Why else do I hesitate to give testosterone? In a series of trials in JAMA and JAMA internal Medicine earlier this year, men aged 65 and older with a total testosterone level <275 ng/dL plus either sexual or physical dysfunction or reduced "vitality" were randomized to get either testosterone gel (lotion that absorbs through the skin) or placebo for 1 year. The men who got testosterone developed more coronary plaque than the men on placebo. (This may or may not mean anything; in other observational studies, the rate of heart problems was lower in men prescribed testosterone than in untreated men). 

Importantly for the men who tend to come to me with suspected androgen deficiency, though, the men in these studies had no improvement in memory or other measures of brain function.

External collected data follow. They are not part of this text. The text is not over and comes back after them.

/-! ### setInputs -/

@[simp] theorem State.setInputs_encState (l : List Input) : (s.setInputs l).encState = s.encState := rfl
@[simp] theorem State.setInputs_encV (l : List Input) : (s.setInputs l).encV = s.encV := rfl
@[simp] theorem State.setInputs_decState (l : List Input) : (s.setInputs l).decState = s.decState := rfl
@[simp] theorem State.setInputs_decPrefix (l : List Input) : (s.setInputs l).decPrefix = s.decPrefix := rfl
@[simp] theorem State.setInputs_bwcValue (l : List Input) : (s.setInputs l).bwcValue = s.bwcValue := rfl
@[simp] theorem State.setInputs_snk (l : List Input) : (s.setInputs l).snk = s.snk := rfl
@[simp] theorem State.setInputs_src (l : List Input) : (s.setInputs l).src = s.src := rfl
@[simp] theorem State.setInputs_trace (l : List Input) : (s.setInputs l).trace = s.trace := rfl
@[simp] theorem State.setInputs_record (l : List Input) : (s.setInputs l).record = s.record := rfl
@[simp] theorem State.setInputs_inputs (l : List Input) : (s.setInputs l).inputs = l := rfl
@[simp] theorem State.setInputs_snkAnswers (l : List Input) : (s.setInputs l).snkAnswers = s.snkAnswers := rfl
@[simp] theorem State.setInputs_srcAnswers (l : List Input) : (s.setInputs l).srcAnswers = s.srcAnswers := rfl
@[simp] theorem State.setInputs_draws (l : List Input) : (s.setInputs l).draws = s.draws := rfl

/-! ### setSnkAnswers -/

@[simp] theorem State.setSnkAnswers_encState (l : List (Option SinkReply)) : (s.setSnkAnswers l).encState = s.encState := rfl
@[simp] theorem State.setSnkAnswers_encV (l : List (Option SinkReply)) : (s.setSnkAnswers l).encV = s.encV := rfl
@[simp] theorem State.setSnkAnswers_decState (l : List (Option SinkReply)) : (s.setSnkAnswers l).decState = s.decState := rfl
@[simp] theorem State.setSnkAnswers_decPrefix (l : List (Option SinkReply)) : (s.setSnkAnswers l).decPrefix = s.decPrefix := rfl
@[simp] theorem State.setSnkAnswers_bwcValue (l : List (Option SinkReply)) : (s.setSnkAnswers l).bwcValue = s.bwcValue := rfl
@[simp] theorem State.setSnkAnswers_snk (l : List (Option SinkReply)) : (s.setSnkAnswers l).snk = s.snk := rfl
@[simp] theorem State.setSnkAnswers_src (l : List (Option SinkReply)) : (s.setSnkAnswers l).src = s.src := rfl
@[simp] theorem State.setSnkAnswers_trace (l : List (Option SinkReply)) : (s.setSnkAnswers l).trace = s.trace := rfl
@[simp] theorem State.setSnkAnswers_record (l : List (Option SinkReply)) : (s.setSnkAnswers l).record = s.record := rfl
@[simp] theorem State.setSnkAnswers_inputs (l : List (Option SinkReply)) : (s.setSnkAnswers l).inputs = s.inputs := rfl
@[simp] theorem State.setSnkAnswers_snkAnswers (l : List (Option SinkReply)) : (s.setSnkAnswers l).snkAnswers = l := rfl
@[simp] theorem State.setSnkAnswers_srcAnswers (l : List (Option SinkReply)) : (s.setSnkAnswers l).srcAnswers = s.srcAnswers := rfl
@[simp] theorem State.setSnkAnswers_draws (l : List (Option SinkReply)) : (s.setSnkAnswers l).draws = s.draws := rfl
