-- ==== Sys2Proof/Laws/Runs.lean ====
section
/-! SUPPORT. Runs of several steps: what each event does to the operations under way, a stuck unit, and the end of a run whose streams answer. -/

namespace Sys2Proof.Machine

/-! ### Runs -/

/-- A step that changes nothing is repeated for ever. -/
theorem run_of_step_self {M : Host.Core} {s : M.State} (h : M.step s = .next s) (k : Nat) :
    M.run k s = .next s := by
  induction k with
  | zero => rfl
  | succ k ih => rw [run_next k h, ih]

/-- Without an event to come, a run stays where it is (R168). -/
theorem run_of_no_inputs {s : State} (h : s.inputs = []) (k : Nat) : Host.Core.run core k s = .next s :=
  run_of_step_self (M := core) (show step s = .next s by simp only [step, h]) k

/-- A run of `k + 1` steps that does not stop begins with one step. -/
theorem run_succ_cases {M : Host.Core} {k : Nat} {s t : M.State} (h : M.run (k + 1) s = .next t) :
    ∃ u, M.step s = .next u ∧ M.run k u = .next t := by
  rw [Host.Core.run.eq_def] at h
  cases hs : M.step s with
  | next u => simp only [hs] at h; exact ⟨u, rfl, h⟩
  | fault r => simp only [hs] at h; cases h
  | refused r => simp only [hs] at h; cases h

/-! ### Operations under way -/

/-- How many operations of ENC await their completion. -/
def encPending (s : State) : Nat := if s.encState = .idle then 0 else 1

/-- How many operations of DEC await their completion. -/
def decPending (s : State) : Nat := if s.decState = .idle then 0 else 1

/-- What a step does to the operations: `ev` are its port events, `e` and `d` how many of ENC and of DEC it starts. -/
structure Account (s t : State) (e d : Nat) (ev : List PortEvent) : Prop where
  trace : t.trace = s.trace ++ ev
  enc : (ev.filterMap PortEvent.encOutcome).length + encPending t = encPending s + e
  dec : (ev.filterMap PortEvent.decOutcome).length + decPending t = decPending s + d

theorem Account.refl (s : State) : Account s s 0 0 [] := ⟨by simp, by simp, by simp⟩

theorem Account.trans {s t u : State} {e d e' d' : Nat} {ev ev' : List PortEvent} (h : Account s t e d ev)
    (h' : Account t u e' d' ev') : Account s u (e + e') (d + d') (ev ++ ev') := by
  refine ⟨by rw [h'.trace, h.trace, List.append_assoc], ?_, ?_⟩
  · have := h.enc; have := h'.enc
    rw [List.filterMap_append, List.length_append]; omega
  · have := h.dec; have := h'.dec
    rw [List.filterMap_append, List.length_append]; omega

/-- ENC's reply step completes the operation under way. -/
theorem account_encReply (r : SinkReply) {s : State} (h : s.encState = .write) :
    ∃ ev, Account s (encReply r s) 0 0 ev := by
  cases r with
  | ok =>
    rw [encReply_ok]
    exact ⟨[.snkOk, .encDone .ok], by simp, by simp [encPending, h, PortEvent.encOutcome, List.filterMap_cons],
      by simp [decPending, PortEvent.decOutcome, List.filterMap_cons]⟩
  | err e =>
    rw [encReply_err]
    exact ⟨[.snkErr e, .encDone (.ioError e)], by simp,
      by simp [encPending, h, PortEvent.encOutcome, List.filterMap_cons],
      by simp [decPending, PortEvent.decOutcome, List.filterMap_cons]⟩

/-- `ENCODE` starts one operation of ENC, and may complete it. -/
theorem account_encode {v : Value} {s t : State} (h : execEncode v s = .next t) : ∃ ev, Account s t 1 0 ev := by
  obtain ⟨hi, _, rfl⟩ := execEncode_next h
  have hreq : Account s (encRequest v s) 1 0 [.encReq v, .snkReq (snkLen v) (snkData v)] := by
    rw [encRequest_eq]
    exact ⟨by simp, by simp [encPending, hi, PortEvent.encOutcome, List.filterMap_cons],
      by simp [decPending, PortEvent.decOutcome, List.filterMap_cons]⟩
  rcases withSnkAnswer_cases (encRequest v s) encReply with ⟨l, h⟩ | ⟨r, l, h⟩ <;> rw [h]
  · exact ⟨_, hreq.trace, hreq.enc, hreq.dec⟩
  · obtain ⟨ev, ha⟩ := account_encReply r (s := (encRequest v s).setSnkAnswers l) rfl
    exact ⟨_, hreq.trans ⟨ha.trace, ha.enc, ha.dec⟩⟩

/-- A decode starts one operation of DEC, and may complete it. -/
theorem account_decode {next : List Byte} {s t : State} (h : decodeFrom next s = .next t) :
    ∃ ev, Account s t 0 1 ev := by
  obtain ⟨hi, h⟩ := decodeFrom_cases h
  rcases h with ⟨_, rfl⟩ | ⟨_, _, rfl⟩ | ⟨_, _, _, _, _, _, rfl⟩ | ⟨_, _, _, _, _, _, rfl⟩ |
    ⟨_, _, _, _, _, _, _, _, rfl⟩ | ⟨_, _, _, _, _, _, _, rfl⟩ <;>
  exact ⟨_, rfl, by simp [encPending, PortEvent.encOutcome, List.filterMap_cons],
    by simp [decPending, hi, PortEvent.decOutcome, List.filterMap_cons]⟩

/-- DEC's reply step in `RD_REST` completes the operation under way. -/
theorem account_decReplyRest (next : List Byte) (r : SourceReply) {s : State} (h : s.decState = .rdRest) :
    ∃ ev, Account s (decReplyRest next r s) 0 0 ev := by
  rcases decReplyRest_cases next r s with ⟨u, _, _, e⟩ | ⟨x, _, e⟩ <;> rw [e]
  · refine ⟨[.srcOk _, .decDone (.ok _)], by simp [decodeDone_eq]; exact ⟨rfl, rfl⟩, ?_, ?_⟩
    · simp [decodeDone_eq, encPending, PortEvent.encOutcome, List.filterMap_cons]
    · simp [decodeDone_eq, decPending, h, PortEvent.decOutcome, List.filterMap_cons]
  · refine ⟨[.srcErr x, .decDone (.ioError x)], by simp [raiseIoFailure_x3, State.loseBytes], ?_, ?_⟩
    · simp [raiseIoFailure_x3, State.loseBytes, encPending, PortEvent.encOutcome, List.filterMap_cons]
    · simp [raiseIoFailure_x3, decPending, h, PortEvent.decOutcome, List.filterMap_cons]

/-- DEC's reply step in `RD_PREFIX` completes the operation under way or leaves it under way. -/
theorem account_decReplyPrefix (next : List Byte) (r : SourceReply) {s : State} (h : s.decState = .rdPrefix) :
    ∃ ev, Account s (decReplyPrefix next r s) 0 0 ev := by
  rcases decReplyPrefix_cases next r s with ⟨u, p, tail, _, _, e⟩ | ⟨x, _, e⟩ <;> rw [e]
  · split
    · refine ⟨[.srcOk (srcLanes [p] u), .decDone (.ok (shortValue p))], by simp [decodeDone_eq], ?_, ?_⟩
      · simp [decodeDone_eq, encPending, PortEvent.encOutcome, List.filterMap_cons]
      · simp [decodeDone_eq, decPending, h, PortEvent.decOutcome, List.filterMap_cons]
    · generalize hS : decAskRest p ((s.consume 1).emit (.srcOk (srcLanes [p] u))) = S
      have hask : Account s S 0 0 [.srcOk (srcLanes [p] u), .srcReq (BitVec.ofNat 4 (prefixLen p - 1))] := by
        rw [← hS, decAskRest_eq]
        exact ⟨by simp, by simp [encPending, PortEvent.encOutcome, List.filterMap_cons]; rfl,
          by simp [decPending, h, PortEvent.decOutcome, List.filterMap_cons]⟩
      have hd : S.decState = .rdRest := by rw [← hS]; rfl
      rcases withSrcAnswer_cases S (decReplyRest tail) with ⟨l, e⟩ | ⟨r, l, e⟩ <;> rw [e]
      · exact ⟨_, hask.trace, hask.enc, hask.dec⟩
      · obtain ⟨ev, ha⟩ := account_decReplyRest tail r (s := S.setSrcAnswers l) hd
        exact ⟨_, hask.trans ⟨ha.trace, ha.enc, ha.dec⟩⟩
  · refine ⟨[.srcErr x, .decDone (.ioError x)], by simp [raiseIoFailure_x2, State.loseBytes], ?_, ?_⟩
    · simp [raiseIoFailure_x2, State.loseBytes, encPending, PortEvent.encOutcome, List.filterMap_cons]
    · simp [raiseIoFailure_x2, decPending, h, PortEvent.decOutcome, List.filterMap_cons]

/-! ### A step, and a run, accounted for -/

/-- What a request runs is the operation of its unit; for DEC, a decode of some bytes. -/
theorem exec_fetched_cases {r : Request} {s t : State} (h : exec (fetched r s) s = .next t) :
    (∃ v, r = .bwcValue v ∧ t = s.setBwcValue v) ∨ (∃ v, r = .encReq v ∧ execEncode v s = .next t) ∨
      (r = .decReq ∧ ∃ next, decodeFrom next s = .next t) := by
  cases r with
  | bwcValue v => cases h; exact .inl ⟨v, rfl, rfl⟩
  | encReq v => exact .inr (.inl ⟨v, rfl, h⟩)
  | decReq =>
    refine .inr (.inr ⟨rfl, ?_⟩)
    cases hd : decodeBytes s.src.rest with
    | error e => simp only [fetched, hd] at h; exact ⟨_, h⟩
    | ok it =>
      obtain ⟨i, tail⟩ := it
      simp only [fetched, hd] at h
      cases hr : s.src.rest with
      | nil => rw [hr] at hd; cases hd
      | cons p more =>
        rw [hr, decodeBytes_cons] at hd
        split at hd
        · cases hd
        · cases hd
          rw [exec_wire (wireInstr_class _ (prefixLen_pos p) (prefixLen_le p))] at h
          exact ⟨_, h⟩

/-- How many operations of ENC an event starts. -/
def Input.encodes (a : Input) : Nat := if a.isEncode then 1 else 0

/-- How many operations of DEC an event starts. -/
def Input.decodes (a : Input) : Nat := if a.isDecode then 1 else 0

/-- No operation and no step of a unit touches the events to come. -/
theorem inputs_kept :
    (∀ {v : Value} {s t : State}, execEncode v s = .next t → t.inputs = s.inputs) ∧
    (∀ {next : List Byte} {s t : State}, decodeFrom next s = .next t → t.inputs = s.inputs) ∧
    (∀ (r : SinkReply) (s : State), (encReply r s).inputs = s.inputs) ∧
    (∀ (next : List Byte) (r : SourceReply) (s : State), (decReplyRest next r s).inputs = s.inputs) ∧
    (∀ (next : List Byte) (r : SourceReply) (s : State), (decReplyPrefix next r s).inputs = s.inputs) := by
  have hk : ∀ (r : SinkReply) (s : State), (encReply r s).inputs = s.inputs := fun r s => by
    cases r
    · rw [encReply_ok]
    · rw [encReply_err]
  have hr : ∀ (next : List Byte) (r : SourceReply) (s : State),
      (decReplyRest next r s).inputs = s.inputs := fun next r s => by
    rcases decReplyRest_cases next r s with ⟨u, _, _, e⟩ | ⟨x, _, e⟩ <;> rw [e]
    · simp [decodeDone_eq]
    · simp [raiseIoFailure_x3, State.loseBytes]
  refine ⟨fun h => ?_, fun h => ?_, hk, hr, fun next r s => ?_⟩
  · obtain ⟨_, _, rfl⟩ := execEncode_next h
    rcases withSnkAnswer_cases (encRequest _ _) encReply with ⟨l, e⟩ | ⟨r, l, e⟩ <;> rw [e]
    · rfl
    · rw [hk]; rfl
  · obtain ⟨_, h⟩ := decodeFrom_cases h
    rcases h with ⟨_, rfl⟩ | ⟨_, _, rfl⟩ | ⟨_, _, _, _, _, _, rfl⟩ | ⟨_, _, _, _, _, _, rfl⟩ |
      ⟨_, _, _, _, _, _, _, _, rfl⟩ | ⟨_, _, _, _, _, _, _, rfl⟩ <;> rfl
  · rcases decReplyPrefix_cases next r s with ⟨u, p, tail, _, _, e⟩ | ⟨x, _, e⟩ <;> rw [e]
    · split
      · simp [decodeDone_eq]
      · rcases withSrcAnswer_cases (decAskRest p ((s.consume 1).emit (.srcOk (srcLanes [p] u))))
          (decReplyRest tail) with ⟨l, e⟩ | ⟨r, l, e⟩ <;> rw [e]
        · rfl
        · rw [hr]; rfl
    · simp [raiseIoFailure_x2, State.loseBytes]

/-- A step takes in the next event and, unless that is `rst`, starts the operation it requests and completes at
most what is under way. -/
theorem step_account {s t : State} (h : step s = .next t) (hne : s.inputs ≠ []) :
    ∃ a, s.inputs = a :: t.inputs ∧ (a ≠ .rst → ∃ ev, Account s t a.encodes a.decodes ev) := by
  obtain ⟨ke, kd, ks, kr, kp⟩ := inputs_kept
  rcases step_cases h with ⟨h0, _⟩ | ⟨l, ⟨r, hi, h⟩ | ⟨r, hi, hw, rfl⟩ | ⟨r, hi, hw, rfl⟩ | ⟨r, hi, hw, rfl⟩ |
    ⟨hi, rfl⟩⟩
  · exact absurd h0 hne
  · rcases exec_fetched_cases h with ⟨v, rfl, rfl⟩ | ⟨v, rfl, h⟩ | ⟨rfl, next, h⟩
    · exact ⟨_, hi, fun _ => ⟨[], by simp, Nat.zero_add (encPending s), Nat.zero_add (decPending s)⟩⟩
    · obtain ⟨ev, ha⟩ := account_encode h
      exact ⟨.request (.encReq v), by rw [ke h]; exact hi, fun _ => ⟨ev, ha.trace, ha.enc, ha.dec⟩⟩
    · obtain ⟨ev, ha⟩ := account_decode h
      exact ⟨.request .decReq, by rw [kd h]; exact hi, fun _ => ⟨ev, ha.trace, ha.enc, ha.dec⟩⟩
  · obtain ⟨ev, ha⟩ := account_encReply r (s := s.setInputs l) hw
    exact ⟨.sinkReply r, by rw [ks]; exact hi, fun _ => ⟨ev, ha.trace, ha.enc, ha.dec⟩⟩
  · obtain ⟨ev, ha⟩ := account_decReplyPrefix s.src.rest r (s := s.setInputs l) hw
    exact ⟨.sourceReply r, by rw [kp]; exact hi, fun _ => ⟨ev, ha.trace, ha.enc, ha.dec⟩⟩
  · obtain ⟨ev, ha⟩ := account_decReplyRest s.src.rest r (s := s.setInputs l) hw
    exact ⟨.sourceReply r, by rw [kr]; exact hi, fun _ => ⟨ev, ha.trace, ha.enc, ha.dec⟩⟩
  · refine ⟨_, ?_, fun hr => absurd rfl hr⟩
    rw [hi]
    congr 1
    cases he : s.encState <;> cases hd : s.decState <;>
      simp [resetEvent, resetDec, resetEnc, he, hd, State.poisonSink, State.loseBytes]

/-- A run without `rst` through all events to come: every operation of the script was started, and those not under
way have completed. -/
theorem run_account (n : Nat) {s t : State} (hn : s.inputs.length = n) (hr : Input.rst ∉ s.inputs)
    (h : Host.Core.run core n s = .next t) :
    t.inputs = [] ∧
      ∃ ev, Account s t (s.inputs.countP Input.isEncode) (s.inputs.countP Input.isDecode) ev := by
  induction n generalizing s with
  | zero =>
    have h0 := List.length_eq_zero_iff.1 hn
    obtain rfl : s = t := by cases h; rfl
    rw [h0]
    exact ⟨rfl, [], Account.refl s⟩
  | succ n ih =>
    obtain ⟨u, hs, hu⟩ := run_succ_cases (M := core) h
    obtain ⟨a, hi, hacc⟩ := step_account hs (fun h0 => by rw [h0] at hn; cases hn)
    rw [hi] at hr hn
    obtain ⟨ev, ha⟩ := hacc (fun e => hr (e ▸ List.mem_cons_self))
    obtain ⟨hd, ev', ha'⟩ := ih (by simpa using hn) (fun m => hr (List.mem_cons_of_mem _ m)) hu
    refine ⟨hd, ev ++ ev', ?_⟩
    have := ha.trans ha'
    rw [hi, List.countP_cons, List.countP_cons]
    simp only [Input.encodes, Input.decodes] at this
    rwa [Nat.add_comm, Nat.add_comm (List.countP Input.isDecode _)]

/-! ### Stuck units and the end of a run -/

/-- A stuck unit is not an end (R172). -/
theorem Stuck.not_ended {s t : State} (h : Stuck t) : ¬ RunEnded s t := fun he => h.2 he.unitsIdle

/-- A stuck unit's request is never answered: its environment does not meet `EnvAnswers` (R168). -/
theorem Stuck.not_answers {s : State} (h : Stuck s) : ¬ EnvAnswers s := by
  intro ha
  obtain ⟨he, hd⟩ := ha 0 s rfl
  have stay : ∀ {m : Nat} {u : State}, Host.Core.run core m s = .next u → newEvents s u = [] := fun hm => by
    rw [run_of_no_inputs h.1] at hm
    cases hm
    exact List.drop_length
  rcases Classical.em (s.encState = .idle) with hi | hi
  · obtain ⟨m, u, hm, hx⟩ := hd fun hj => h.2 ⟨hi, hj⟩
    rw [stay hm] at hx
    cases hx
  · obtain ⟨m, u, hm, hx⟩ := he hi
    rw [stay hm] at hx
    cases hx

/-- A state that a run reaches meets `EnvAnswers` with its own start. -/
theorem EnvAnswers.of_run {s t : State} (h : EnvAnswers s) {n : Nat} (hr : Host.Core.run core n s = .next t) :
    EnvAnswers t := by
  have run_add : ∀ (n : Nat) (s : State), Host.Core.run core n s = .next t →
      ∀ (k : Nat) (u : State), Host.Core.run core k t = .next u → Host.Core.run core (n + k) s = .next u := by
    intro n
    induction n with
    | zero => intro s hs k u hk; cases hs; rwa [Nat.zero_add]
    | succ n ih =>
      intro s hs k u hk
      obtain ⟨w, hw, hn⟩ := run_succ_cases (M := core) hs
      rw [Nat.succ_add]
      exact (run_next (M := core) _ hw).trans (ih w hn k u hk)
  exact fun k u hk => h (n + k) u (run_add n s hr k u hk)

/-- A run ends when its streams answer (R163, R168, R172): launched with idle units, without `rst`, and under the
hazard rules, so that no request of it is refused and no reply comes unasked. -/
theorem run_ends {s : State} (hi : UnitsIdle s) (ha : EnvAnswers s) (hr : Input.rst ∉ s.inputs)
    (hrun : ∀ k, ∃ t, Host.Core.run core k s = .next t) : ∃ t, RunEnded s t := by
  obtain ⟨t, ht⟩ := hrun s.inputs.length
  obtain ⟨h0, ev, acc⟩ := run_account _ rfl hr ht
  have hidle : UnitsIdle t := by
    by_contra hc
    exact Stuck.not_answers ⟨h0, hc⟩ (ha.of_run ht)
  have hev : newEvents s t = ev := drop_trace acc.trace
  refine ⟨t, ⟨_, ht⟩, by simp [h0], ?_, ?_, hidle⟩
  · have := acc.enc
    simpa [encPending, hi.1, hidle.1, hev] using this
  · have := acc.dec
    simpa [decPending, hi.2, hidle.2, hev] using this

end Sys2Proof.Machine
end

Testosterone did slightly improve bone density and bone strength compared with placebo. And testosterone seems to have improved the hemoglobin level (the weight of the oxygen-carrying protein in our blood) in anemic men by 1 g/dl more often than placebo did.

If all that sounds confusing, it's because it is. When I was an endocrine fellow, one of my faculty told me that in almost every case, if you don't know what to do, the correct path is to do nothing. So that's the direction I lean in borderline androgen deficiency cases, whether determined by total or free testosterone levels. I lean toward withholding therapy.